The Labour Party, which wants to remain in the E.U.’s economic unions (thus avoiding the prospect of a bespoke U.S. trade deal), has said that after Brexit, Trump will use America’s economic muscle to force the U.K. into accepting healthcare reforms that could push up prices for patients. On Facebook, many of the campaign ads taken out by Labour refer to Johnson’s perceived willingness to cooperate with Trump on this front. “Boris Johnson’s disastrous Brexit would sell off our NHS to Donald Trump,” says one advert, which first ran the day after Trump’s call with Farage, and stayed online for a week.
“With a No Deal Brexit, your family’s medicine costs could skyrocket to unaffordable USA prices once Boris Johnson strikes a trade deal with Donald Trump,” says another ad which ran on Facebook in October.
Johnson has repeatedly denied the NHS will be a part of any trade negotiations.
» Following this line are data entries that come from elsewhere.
theorem State.qp_quireBack {q : Nat} (hq : q < 4) (reload : Bool) (hp : (s.qp q).pending = none) :
    ((s.quireBack q reload).qp q).state = .run ∧ ((s.quireBack q reload).qp q).exitAt = none := by
  unfold State.quireBack
  extract_lets wake s1 s2 s3 s4
  have h1 : s1.pw = s.pw := by
    unfold s1
    split
    · exact foldl_same _ _ State.pw (fun t pl => t.pw_reloadPlane pl q) s
    · rfl
  have h2 : s2.qp q = s.qp q := State.qp_of_pw _ ((s1.pw_islandsBack _).trans h1) q
  have h4 : s4.qp q = { s.qp q with state := .run, exitAt := none, byWake := false, quiet := 0, flitSeen := false } := by
    rw [State.qp_of_pw s3 (s3.pw_openQuire q), State.qp_modQp, h2]
  have h5 : (if wake then s4.wakeDone else s4).qp q = s4.qp q := by
    split
    · exact s4.qp_wakeDone (by omega)
    · rfl
  rw [State.runPending_none _ q (by rw [h5, h4]; exact hp), h5, h4]
  exact ⟨rfl, rfl⟩

theorem State.mustReload_iff (q : Nat) (ok : Bool) : s.mustReload q ok = true ↔ (s.qp q).exitFrom = .deep ∨ (s.qp q).exitFrom = .off ∨
    ((s.qp q).exitFrom = .sleep ∧ (ok = false ∨ (s.qp q).retained ≠ s.gf (rQpwr q) 0 16)) := by
  unfold State.mustReload
  dsimp only
  simp only [Bool.or_eq_true, Bool.and_eq_true, decide_eq_true_eq, Bool.not_eq_true', or_assoc]

theorem execQuireExitComplete_device {x : Nat} (ok : Bool) (h0 : s.fcInSlot = 0) (h : s.pw.devExitAt = some x)
    (hx : x + s.deviceTime ≤ s.now) (hk : s.pw.devFrom = .sleep ∨ s.allKeys = true) :
    execQuireExitComplete 4 ok s = .next (if (s.deviceBack.qp 4).byWake then s.deviceBack.wakeDone else s.deviceBack) := by
  have hpw := s.pw_deviceBack h hx hk
  have hexit : (s.deviceBack.qp 4).exitAt = none := by
    rw [State.qp, hpw]
    exact congrArg QPower.exitAt (State.qp_modQp _ 4 _)
  have hdev : s.deviceBack.pw.devExitAt = none := by rw [hpw]; rfl
  unfold execQuireExitComplete
  rw [if_neg (by omega)]
  extract_lets back t
  rw [if_pos rfl]
  have hback : back = true := by
    unfold back
    rw [h]
    rfl
  split
  · next hs => exact absurd (hexit.symm.trans hs) (by simp)
  · rw [hback]
    congr 1
    by_cases hw : (s.deviceBack.qp 4).byWake = true
    · rw [if_pos ⟨rfl, hdev, hw⟩, if_pos hw]
    · rw [if_neg (fun h => hw h.2.2), if_neg hw]

end

/-- Settles O41: wakes begin the return of what they name, and returns end in Run. -/
theorem wakeAndReturn : Obligations.WakeAndReturn := by
  intro s
  refine ⟨fun h => ?_, fun h h8 hdev halarm => ?_, fun m h hm hdev => ?_,
    fun c hc hdev htgt => ⟨s.bit_wake hc hdev htgt, fun q hv hctrl hq he hst hmov => ?_⟩,
    fun c hdev htgt hst hx => s.spine_wake c hdev htgt hst hx, fun c hdev => ⟨?_, ?_⟩, fun q hst hreq hack => ?_,
    fun q hdev hreq hack => ?_, fun q x ok h0 hv hq hdev hnone hx htime hkeys => ?_, fun q reload hq hp => s.qp_quireBack hq reload hp,
    fun x ok h0 hnone hx htime => ?_, fun x ok h0 hx htime hk => ?_, fun q ok => s.mustReload_iff q ok⟩
  · show execWakeIn s = _
    unfold execWakeIn
    rw [if_pos h]
  · show execAlarmWake s = _
    unfold execAlarmWake
    rw [if_pos ⟨h, h8, hdev, halarm⟩]
  · show execMpWake m s = _
    unfold execMpWake
    rw [if_pos ⟨h, hm, hdev⟩]
  · have hwake := s.qp_wake c hdev htgt hv hq hctrl he hst hmov
    rw [hwake]
    exact ⟨rfl, Bool.or_true _, rfl, rfl⟩
  · unfold State.wake
    rw [if_pos hdev]
  · unfold State.wake
    rw [if_pos hdev]
    rfl
  · refine (execSupplyAck_quire s q).trans ?_
    rw [if_pos ⟨hst, hreq, by rw [hack]; decide⟩]
  · refine (execSupplyAck_device s q).trans ?_
    rw [if_pos ⟨hdev, hreq, by rw [hack]; decide⟩]
  · show execQuireExitComplete q ok s = _
    unfold execQuireExitComplete
    rw [if_neg (by omega), s.deviceBack_none hnone]
    dsimp only
    rw [if_neg (by omega), hx]
    dsimp only
    rw [if_pos ⟨hv, hdev, htime, hkeys⟩]
  · show execQuireExitComplete 4 ok s = _
    unfold execQuireExitComplete
    rw [if_neg (by omega), s.deviceBack_none hnone]
    dsimp only
    rw [if_pos rfl, hx]
    dsimp only
    rw [if_pos htime]
  · refine ⟨_, execQuireExitComplete_device s ok h0 hx htime hk, ?_⟩
    have hpw := s.pw_deviceBack hx htime hk
    obtain ⟨hd1, hd2⟩ := s.deviceBack.dev_wakeDone
    split
    · exact ⟨hd1.trans (by rw [hpw]; rfl), hd2.trans (by rw [hpw]; rfl)⟩
    · rw [hpw]
      exact ⟨rfl, rfl⟩

end Sys2Proof.Machine

namespace Sys2Proof.Machine

/-! ### What the NIs leave alone

An NI works in its own tables, in the plane's registers and counters, and in what has come in at its port. -/

/-- What stands outside of a plane's NIs: its routers, engines, services and islands. -/
def Plane.aroundNis (x : Plane) : Plane := { x with free := 0, rf := [], ctr := [], ctrHi := [], ni := [] }

/-- What stands outside of the NIs and of the records that every unit makes. -/
def State.aroundNis (s : State) : State × (Nat → W32) :=
  ({ s with hw := {}, evt := {}, snp := {}, rf := [], ports := [], pa := s.pa.aroundNis, pb := s.pb.aroundNis },
    fun o => if infoWord o then 0 else s.g o)

section

variable {s t : State}

theorem State.aroundNis_same (h : t.aroundNis = s.aroundNis) :
    { t with hw := {}, evt := {}, snp := {}, rf := [], ports := [], pa := {}, pb := {} } =
      ({ s with hw := {}, evt := {}, snp := {}, rf := [], ports := [], pa := {}, pb := {} } : State) :=
  (congrArg (fun x : State × (Nat → W32) => ({ x.1 with pa := {}, pb := {} } : State)) h :)

theorem State.pw_of_aroundNis (h : t.aroundNis = s.aroundNis) : t.pw = s.pw := (congrArg State.pw (State.aroundNis_same h) :)
theorem State.variant_of_aroundNis (h : t.aroundNis = s.aroundNis) : t.variant = s.variant := (congrArg State.variant (State.aroundNis_same h) :)

end

section

variable (s : State) (pl : Pl)

theorem State.aroundNis_ite {c : Prop} [Decidable c] {s a b : State} (ha : a.aroundNis = s.aroundNis) (hb : b.aroundNis = s.aroundNis) :
    (if c then a else b).aroundNis = s.aroundNis := by
  split
  · exact ha
  · exact hb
But according to a recent report by Channel 4’s Dispatches program, senior officials from his government have met with U.S. negotiators and pharmaceutical companies to discuss the health service.
“The U.S. trade negotiators are very skilled and experienced and tough,” Lukens tells TIME. “They will be out there negotiating as hard as they can to protect U.S. interests. A lot of interests between the U.S. and U.K. are pretty well aligned, but there will be areas where what the U.S. team wants is not what the U.K. team wants. The negotiations will be difficult at that point.”